• Welcome to TechPowerUp Forums, Guest! Please check out our forum guidelines for info related to our community.

Effect of SLC Caching on SSD Endurance

Joined
Dec 17, 2011
Messages
364 (0.07/day)

The Kingston KC3000 has 2000 GB of TLC cache. It can use almost all of it (1930 GB) in SLC mode for 1930/3 = 643 GB.

I keep wondering though. Isn't this writing to the NAND twice? Say I write 100 GB. First I consume 300 GB worth of NAND when writing in SLC mode. Then I consume 100 GB worth NAND in TLC mode. Of course, writing in SLC isn't nearly as harmful but it is somewhat harmful isn't it? We don't even get to choose if we are willing to let go of this SLC caching for better endurance.

@Chris_Ramseyer Can you offer some insights into how harmful (or harmless) SLC caching is to NAND endurance?

@W1zzard Can you offer some insights to this?
 
@Maxx Ok, that actually makes sense (I haven't gone through the documents yet).
And now the next question: if static cache can improve endurance, by how much does it do so?
 
@Maxx Ok, that actually makes sense (I haven't gone through the documents yet).
And now the next question: if static cache can improve endurance, by how much does it do so?

It's effectively two arguments anyway, between actual and measured endurance. Which is to say, the implication is that dynamic pSLC is treated effectively as native/TLC even though there will still be endurance improvements (effectively). It's also oriented at consumer rather than enterprise workloads, similar to the differences by JEDEC. There's a lot to it without even considering the technical aspects at a lower level; I only mention them to illustrate that all flash is not equal even within a singular die, on top of other issues like write amplification.

Two drives you can compare are the FuzeDrive, which has static pSLC + QLC, and the T-Create Expert, which is dynamic pSLC with industrial TLC. The endurance document for the FuzeDrive demonstrates that they take the static pSLC at 30K and native QLC at 600 PEC. The 2TB (of flash) model has 137.44GB of static pSLC (549.76GB of QLC) and 1462.73GB of native QLC (total of 2012.49GB). With all in QLC mode at 600, this is ~1.2PB of writes. Calculating it with static pSLC comes out to 5PB. The T-Create Expert, conversely, uses flash that's rated for 10K PEC in TLC mode but utilizes dynamic pSLC; it's warranty is only 6PB per 1TB capacity (6000 PEC equivalent).

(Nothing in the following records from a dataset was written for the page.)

-- ==== Sys2Proof/Laws/FrameBatch.lean ====
section
/-! SUPPORT. Frames of the operations of Machine/Batch.lean. -/

namespace Sys2Proof.Machine

theorem State.refuseBatch_frame {m g : Bool} {a s : State} (h : Frame m g a s) (p : Nat) (reason : Nat) : Frame m g a (State.refuseBatch s p reason) := by
  unfold State.refuseBatch
  try dsimp only
  repeat' first
    | with_reducible assumption | with_reducible apply State.setF_frame | with_reducible apply State.raise_frame | intro _ | dsimp only
    | fail_if_no_progress with_reducible apply Frame.lit

theorem State.admitBatch_frame {m g : Bool} {a s : State} (h : Frame m g a s) (b : Batch) : Frame m g a (State.admitBatch s b) := by
  unfold State.admitBatch
  try dsimp only
  repeat' first
    | with_reducible assumption | with_reducible exact Frame.refl _ | with_reducible apply State.freshWord_frame
    | with_reducible apply State.refuseBatch_frame | with_reducible apply State.setN64_frame | with_reducible apply State.setF_frame
    | with_reducible apply Frame.ite | with_reducible apply Frame.foldl | with_reducible apply Frame.foldlFst | intro _ | split | dsimp only
    | fail_if_no_progress with_reducible apply Frame.lit

theorem State.showSum_frame {m g : Bool} {a s : State} (h : Frame m g a s) (p : Nat) (n : Nat) : Frame m g a (State.showSum s p n) := by
  unfold State.showSum
  try dsimp only
  repeat' first
    | with_reducible assumption | with_reducible apply State.setN_frame | with_reducible apply State.freshWord_frame
    | with_reducible apply State.wr_frame | with_reducible apply Frame.ite | dsimp only

theorem State.submitBatch_frame {m g : Bool} {a s : State} (h : Frame m g a s) (p : Nat) : Frame m g a (State.submitBatch s p) := by
  unfold State.submitBatch
  try dsimp only
  repeat' first
    | with_reducible assumption | with_reducible apply State.raise_frame | with_reducible apply State.setF_frame
    | with_reducible apply State.refuseBatch_frame | with_reducible apply State.showSum_frame | with_reducible apply State.admitBatch_frame
    | with_reducible apply Frame.ite | intro _ | dsimp only | fail_if_no_progress with_reducible apply Frame.lit

theorem batchAdmit_frame {m g : Bool} {a s : State} (h : Frame m g a s) (p : Nat) : Frame m g a (batchAdmit p s) := by
  unfold batchAdmit
  repeat' first
    | with_reducible assumption | with_reducible apply State.admitBatch_frame | with_reducible apply Frame.ite | split | dsimp only
    | fail_if_no_progress with_reducible apply Frame.lit

theorem State.unload_frame {m g : Bool} {a s : State} (h : Frame m g a s) (c : Cmd) : Frame m g a (State.unload s c) := by
  unfold State.unload
  try dsimp only
  repeat' first
    | with_reducible assumption | with_reducible apply State.raise_frame | intro _ | dsimp only
    | fail_if_no_progress with_reducible apply Frame.lit

theorem batchRun_frame {m g : Bool} {a s : State} (h : Frame m g a s) (p : Nat) : Frame m g a (batchRun p s) := by
  unfold batchRun
  try dsimp only
  repeat' first
    | with_reducible assumption | with_reducible exact Frame.refl _ | with_reducible apply State.wake_frame
    | with_reducible apply State.setF_frame | with_reducible apply State.applySteps_frame | with_reducible apply State.unload_frame
    | with_reducible apply Frame.ite | with_reducible apply Frame.foldl | with_reducible apply Frame.foldlFst | intro _ | split | dsimp only
    | fail_if_no_progress with_reducible apply Frame.lit

theorem State.batchDone_frame {m g : Bool} {a s : State} (h : Frame m g a s) (p : Nat) : Frame m g a (State.batchDone s p) := by
  unfold State.batchDone
  try dsimp only
  repeat' first
    | with_reducible assumption | with_reducible apply State.applySteps_frame | with_reducible apply State.endBatch_frame
    | with_reducible apply Frame.ite | intro _ | split | dsimp only | fail_if_no_progress with_reducible apply Frame.lit

theorem overrunEvent_frame {m g : Bool} {a s : State} (h : Frame m g a s) (p : Nat) : Frame m g a (overrunEvent p s) := by
  unfold overrunEvent
  repeat' first
    | with_reducible assumption | with_reducible apply State.applySteps_frame | with_reducible apply State.endBatch_frame
    | with_reducible apply State.raise_frame | with_reducible apply Frame.ite | split | dsimp only
    | fail_if_no_progress with_reducible apply Frame.lit

theorem State.cancelBatch_frame {m g : Bool} {a s : State} (h : Frame m g a s) (p : Nat) : Frame m g a (State.cancelBatch s p) := by
  unfold State.cancelBatch
  repeat' first
    | with_reducible assumption | with_reducible apply State.applySteps_frame | with_reducible apply State.endBatch_frame
    | with_reducible apply Frame.ite

theorem State.writeBatchCtrl_frame {m g : Bool} {a s : State} (h : Frame m g a s) (r : Requester) (v : Word) : Frame m g a (State.writeBatchCtrl s r v) := by
  unfold State.writeBatchCtrl
  try dsimp only
  repeat' first
    | with_reducible assumption
    | with_reducible exact Frame.refl _
    | with_reducible apply Frame.ident
    | with_reducible apply State.access_frame
    | with_reducible apply State.setF_frame
    | with_reducible apply State.cancelBatch_frame
    | with_reducible apply State.submitBatch_frame
    | with_reducible apply State.wake_frame
    | with_reducible apply Frame.ite
    | with_reducible apply Frame.foldl
    | with_reducible apply Frame.foldlFst
    | intro _
    | (rename_i hq; have hq' := congrArg Prod.fst hq; dsimp only at hq'; subst hq')
    | split
    | dsimp only
    | fail_if_no_progress with_reducible apply Frame.lit

theorem submitWrite_frame {m g : Bool} {a s : State} (h : Frame m g a s) (r : Requester) : Frame m g a (submitWrite r s) := by
  unfold submitWrite
  repeat' first
    | with_reducible assumption | with_reducible apply State.writeBatchCtrl_frame | fail_if_no_progress with_reducible apply Frame.lit

theorem cancelWrite_frame {m g : Bool} {a s : State} (h : Frame m g a s) (r : Requester) : Frame m g a (cancelWrite r s) := by
  unfold cancelWrite
  repeat' first
    | with_reducible assumption | with_reducible apply State.writeBatchCtrl_frame

theorem deadlineMissEvent_frame {m g : Bool} {a s : State} (h : Frame m g a s) (p : Nat) : Frame m g a (deadlineMissEvent p s) := by
  unfold deadlineMissEvent
  repeat' first
    | with_reducible assumption | with_reducible apply State.raise_frame | with_reducible apply Frame.ite

theorem ledgerEnter_frame {g : Bool} {a s : State} (h : Frame false g a s) (r : CmdRef) : Frame false g a (ledgerEnter r s) := by
  unfold ledgerEnter
  try dsimp only
  repeat' first
    | with_reducible assumption | with_reducible apply State.recordIrq_frame | with_reducible apply State.writeRecord_frame
    | with_reducible apply State.updCmd_frame | with_reducible apply State.raise_frame | with_reducible apply Frame.ite | intro _ | split
    | dsimp only | fail_if_no_progress with_reducible apply Frame.lit

theorem ledgerLeave_frame {g : Bool} {a s : State} (h : Frame false g a s) (n : Nat) : Frame false g a (ledgerLeave n s) := by
  unfold ledgerLeave
  try dsimp only
  repeat' first
    | with_reducible assumption | with_reducible apply State.takeQuarters_frame | with_reducible apply State.updCmd_frame
    | with_reducible apply State.redAdvance_frame | with_reducible apply Frame.ite | intro _ | split | dsimp only
    | fail_if_no_progress with_reducible apply Frame.lit

end Sys2Proof.Machine
end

Static pSLC in most consumer drives is limited, e.g. ~12GB in a 1TB model. However you can calculate it using a typical B17A value of 1500/30000 with pSLC taking up 3 times the space to see the improvement isn't huge in direct terms (and again, must be balanced against other factors like OP), however be mindful also that SLC writes in that case do not count towards general NAND writes as found on dynamic-only drives and therefore can have a <1.0 WAF. However, most drives are moving towards a hybrid (static + dynamic) structure as with Samsung's TurboWrite; in that case, it writes to static first, then dynamic, and empties as such (FIFO) but there are complex algorithms for others like the P5/P5 Plus. Nevertheless if you read up on TW you will see they do static first to improve endurance. (more complicated algorithms will send workloads to the different zones - i.e. static pSLC versus native - based on their anticipated WAF, among other things, and I do have patents for that; additionally, controllers have algorithms for this even with dynamic pSLC - I have some from Phison - and moreover they can shift the size of zones as per SanDisk patent above but more recently Micron patents for the P5/P5 Plus proprietary controllers)
 
Last edited:
With all in QLC mode at 600, this is ~1.2PB of writes. Calculating it with static pSLC comes out to 5PB.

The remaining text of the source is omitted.